> _Prompt_
Across the listing below, count the lines holding "setDclkOut". State the number and nothing more.

----------

-- ==== Sys2Proof/Machine/Clocks.lean ====
section
/-! DEFINITION. Device clocks and SYSREF outputs (06_inputs, R166-R169). -/

namespace Sys2Proof.Machine

/-- The output clocks: enabled and not held low before a restart. -/
def Dclk.running (d : Dclk) : Bool := d.enabled && !d.held

/-- A link that names a device clock feeds an enabled channel (R167). -/
def State.dclkFeeds (s : State) (o : Nat) : Bool :=
  s.jesds.any fun j => decide (j.2.base.state ≠ .unconfigured) && j.2.dclk == o && s.linkFeeds 1 j.1

/-- Steps between two phases, the shorter way round the circle. -/
def phaseSteps (a b : Nat) : Nat :=
  let d := (a + 4096 - b) % 4096
  min d (4096 - d)

/-- A DCLK_CONFIG acts: a stop drives the output low; a change of frequency and an enable from the stopped state hold it
low until it restarts; a change of phase alone moves the edges (R167). -/
def setDclkOut (o : Nat) (en : Bool) (phase freq : Nat) (s : State) : State :=
  let d := s.dclk o
  if !en then s.setDclk o { d with enabled := false, held := false }
  else s.setDclk o { d with enabled := true, freq := freq, phase := phase, held := d.held || !d.enabled || decide (d.freq ≠ freq) }

/-- DCLK_RESTART: an output held low starts again in the phase of R166. -/
def dclkRestart (o : Nat) (s : State) : State :=
  let d := s.dclk o
  if d.enabled && d.held && decide (s.chip.phase ≠ .off) then (s.setDclk o { d with held := false, started := d.started + 1 }).emit (.dclk o (rheR (d.nextEdge s.now)))
  else s

def opDclkConfig : Op :=
  { code := 0x0401
    len := exactly 8
    sched := .maybe
    ledger := true
    fields := fun r _ =>
      let en := bit (r.u8 1) 0
      [fieldLe 0 (r.u8 0) 31, flagBits r 1 1, (!en || decide (r.u16 2 ≤ 4095), ansBadField 2),
       (!en || (decide (10000000 ≤ r.u32 4) && decide (r.u32 4 ≤ 3200000000)), ansBadField 4)]
    state := fun r s =>
      let d := s.dclk (r.u8 0)
      let en := bit (r.u8 1) 0
      [(!s.dclkFeeds (r.u8 0)
        || (en && (!d.enabled || (decide (r.u32 4 = d.freq) && decide (phaseSteps (r.u16 2) d.phase ≤ 1024)))), ansState s)]
    effect := fun r s =>
      let en := bit (r.u8 1) 0
      if r.sched then schedule 0x0401 3 (.dclk (r.u8 0) en (r.u16 2) (r.u32 4)) r s
      else (setDclkOut (r.u8 0) en (r.u16 2) (r.u32 4) s, ansDone []) }

/-- A scheduled DCLK_CONFIG of an output is queued (R167). -/
def State.dclkQueued (s : State) (o : Nat) : Bool := s.cal.entries.any fun e => match e.action with
  | .dclk x _ _ _ => x == o
  | _ => false

/-! ## SYSREF (R168) -/

def CalEntry.isSysref (e : CalEntry) (o : Nat) : Bool := match e.action with
  | .sysref x => x == o
  | _ => false

def dropSysref (o : Nat) (s : State) : State :=
  { s with cal := { s.cal with entries := s.cal.entries.filter fun e => !e.isSysref o } }

/-- A time is a multiple of T_mf, counted from a whole second. -/
def Jesd.onBoundary (j : Jesd) (t : T16) : Bool := t % unitsPerSec * j.fs % (unitsPerSec * j.spm) == 0

/-- The first pulse and the period are multiples of T_mf of every JESD link that names the output. -/
def State.srefOk (s : State) (o : Nat) (first : T16) (period : Nat) : Bool × Bool :=
  let js := (s.jesds.filter fun j => decide (j.2.base.state ≠ .unconfigured) && j.2.sref == o).map (·.2)
  (js.all fun j => j.onBoundary first, js.all fun j => period * j.fs % (1000000000 * j.spm) == 0)

def opSrefConfig : Op :=
  { code := 0x0402
    len := exactly 24
    ledger := true
    fields := fun r s =>
      let m := r.u8 1
      let off := m == 0
      let k := s.srefOk (r.u8 0) (r.ts96 8) (r.u32 0x14)
      let one := m == 1 && r.u16 6 == 1
      [fieldLe 0 (r.u8 0) 31, fieldLe 1 m 2, (off || decide (1 ≤ r.u8 2), ansBadField 2),
       (off || decide (r.u8 3 ≤ 31), ansBadField 3), (off || decide (r.u16 4 ≤ 4095), ansBadField 4),
       (off || (if m = 1 then decide (1 ≤ r.u16 6) else r.u16 6 == 0), ansBadField 6),
       (off || (ts80Ok (r.bytes 8 10) && k.1), ansBadField 8),
       (off || ((if one then r.u32 0x14 == 0 else decide (1000 ≤ r.u32 0x14 ∧ r.u32 0x14 ≤ 1000000000)) && k.2), ansBadField 0x14)]
    state := fun r s => [(r.u8 1 == 0 || shortfall s (r.ts96 8) == 0, ansTooLate (shortfall s (r.ts96 8)))]
    effect := fun r s =>
      let o := r.u8 0
      let s := dropSysref o s
      if r.u8 1 = 0 then (s.setSref o { s.sref o with mode := 0 }, ansDone [])
      else
        let s := s.setSref o { s.sref o with
          mode := r.u8 1, width := r.u8 2, dclk := r.u8 3, lead := r.u16 4, count := r.u16 6, first := r.ts96 8
          period := r.u32 0x14 }
        (insertEntry { time := r.ts96 8, cls := 3, ins := 0, action := .sysref o, period := r.u32 0x14
                       reps := if r.u8 1 = 1 then some (r.u16 6) else none } s, ansDone []) }

/-- A pulse due at time T: it rises ℓ/4,096 of a period earlier, unless its device clock is stopped. -/
def sysrefPulse (o : Nat) (t : T16) (s : State) : State :=
  let x := s.sref o
  let d := s.dclk x.dclk
  if d.running then
    (s.setSref o { x with pulsed := (List.range 32).map (fun i => (s.dclk i).started), pulseNo := x.pulseNo + 1 }).emit
      (.sysref o (rheR ((t : Rat) - (x.lead : Rat) * unitsPerSec / ((4096 * d.freq : Nat) : Rat))))
  else s

/-- A SYSREF output has emitted a pulse since a device clock was last started (R183). -/
def State.pulsedSince (s : State) (o clock : Nat) : Bool :=
  match (s.sref o).pulsed[clock]? with
  | some k => k == (s.dclk clock).started
  | none => false

/-- A sub-second step restarts every device clock and SYSREF output (R80). -/
def rephaseClocks (s : State) : State :=
  { s with dclks := s.dclks.map fun d => (d.1, if d.2.enabled then { d.2 with held := true } else d.2) }

end Sys2Proof.Machine
end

----------

> _Exercise output_
2